「ランクル70」が今秋復活、トヨタが9年ぶり国内再販の背景
トヨタ自動車は2023年秋にもスポーツ多目的車(SUV)「ランドクルーザー70」の国内販売を約9年ぶりに復活する。1984年に発売し、04年に販売を終了したが、14年に1年の期間限定で再販した経緯がある。ランクル70は耐久性や走行性などに優れ、所有者の嗜好に応じてカスタムできるため根強い人気がある。日本の排出ガス規制に対応するめどをつけたことから、販売再開を期待する国内顧客の声に応える。

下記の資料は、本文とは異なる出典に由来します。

theorem execFuncResetDone_keeps {a0 t func s} (h_s : Keeps a0 s) : OutKeeps a0 (execFuncResetDone t func s) := by
  unfold execFuncResetDone
  refine out_next ?_
  extract_lets
  rename_i v0 v1
  have k2 : Keeps a0 v0 := atTime_keeps h_s
  clear_value v0 v1
  exact keeps_ite k2 (putFn_keeps (setBlkState_keeps k2))

theorem vfDisable_keeps {a0 t pf s} (h_s : Keeps a0 s) : Keeps a0 (vfDisable t pf s) := by
  unfold vfDisable
  extract_lets
  rename_i v0 v1
  clear_value v0
  have k2 : Keeps a0 v1 := setHost_keeps h_s
  clear_value v1
  exact keeps_foldl (fun _ _ h5 => keeps_ite h5 (startReset_keeps h5)) k2

theorem execVfDisable_keeps {a0 t pf s} (h_s : Keeps a0 s) : OutKeeps a0 (execVfDisable t pf s) := by
  unfold execVfDisable
  refine out_next ?_
  extract_lets
  rename_i v0
  have k1 : Keeps a0 v0 := atTime_keeps h_s
  clear_value v0
  exact keeps_ite (vfDisable_keeps k1) k1

theorem execVfEnable_keeps {a0 t pf num s} (h_s : Keeps a0 s) : OutKeeps a0 (execVfEnable t pf num s) := by
  unfold execVfEnable
  refine out_next ?_
  extract_lets
  rename_i v0 v1
  have k2 : Keeps a0 v0 := atTime_keeps h_s
  clear_value v0
  have k3 : Keeps a0 v1 := setHost_keeps k2
  clear_value v1
  refine keeps_ite k2 (keeps_foldl ?_ k3)
  intro y4 y5 h6
  extract_lets
  rename_i v7
  have k8 : Keeps a0 v7 := modFn_keeps h6
  clear_value v7
  exact keeps_ite (setBlkState_keeps k8) k8

theorem execFlr_keeps {a0 t func s} (h_s : Keeps a0 s) : OutKeeps a0 (execFlr t func s) := by
  unfold execFlr
  refine out_next ?_
  extract_lets
  rename_i v0 v1 v2 v3 v4 v5 v6 v7
  have k8 : Keeps a0 v0 := atTime_keeps h_s
  clear_value v0 v1 v2 v3
  have k9 : Keeps a0 v4 := clearConfig_keeps (silence_keeps k8)
  clear_value v4
  have k10 : Keeps a0 v5 := penBit_keeps (penBit_keeps (hostCount_keeps k9))
  clear_value v5
  have k11 : Keeps a0 v6 := keeps_ite (vfDisable_keeps k10) k10
  clear_value v6
  have k12 : Keeps a0 v7 := keeps_ite (modFn_keeps k11) (keeps_ite (enterOrphan_keeps k11) (keeps_ite (dropFreeze_keeps
      k11) k11))
  clear_value v7
  exact keeps_ite k8 (clearAgreement_keeps k12)

theorem execBusMasterDisable_keeps {a0 t func s} (h_s : Keeps a0 s) : OutKeeps a0 (execBusMasterDisable t func s) := by
  unfold execBusMasterDisable
  refine out_next ?_
  extract_lets
  rename_i v0 v1 v2
  have k3 : Keeps a0 v0 := atTime_keeps h_s
  clear_value v0
  have k4 : Keeps a0 v1 := silence_keeps (modFn_keeps k3)
  clear_value v1 v2
  exact keeps_ite k3 (keeps_ite (enterOrphan_keeps k4) k4)

theorem execConfigRequest_keeps {a0 t link func bme w s} (h_s : Keeps a0 s) :
    OutKeeps a0 (execConfigRequest t link func bme w s) := by
  unfold execConfigRequest
  refine out_next ?_
  extract_lets
  rename_i v0 v1 v2 v3 v4 v5
  have k6 : Keeps a0 v0 := atTime_keeps h_s
  clear_value v0 v1
  have k7 : Keeps a0 v2 := emit_keeps k6
  clear_value v2
  have k8 : Keeps a0 v3 := modFn_keeps k7
  clear_value v3
  have k9 : Keeps a0 v4 := modFn_keeps k8
  clear_value v4 v5
  exact keeps_ite (emit_keeps k6) (keeps_ite k7 (keeps_ite k8 (keeps_ite k9 (unsilence_keeps k9))))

国内向けはトヨタ車体の吉原工場(愛知県豊田市)で生産する。まず23年9月から月400台程度で生産を始め、25年にかけて台数を増やす計画。
ランクル70は耐久性や信頼性、悪路をものともしない走破性が支持されている。現在はアフリカやオセアニア、中近東、アジアが主な販売地域。22年暦年では世界で約6万5000台を販売した。海外向けランクル70のボディータイプはバンとピックアップがあるが、国内はバンタイプのみを販売する。
カスタムニーズも高い。販売後に部品や装備などを変更するアフター事業を広げることも再販の狙いの一つとみられる。
生産を担うトヨタ車体はランクルのカスタム専門店「ランクルBASE(ベース)」を愛知県刈谷市内に立ち上げ、新車販売に加えてアフター事業の強化に乗り出した。顧客と接してニーズを吸い上げ、アフター事業の展開や新車開発につなげる方針だ。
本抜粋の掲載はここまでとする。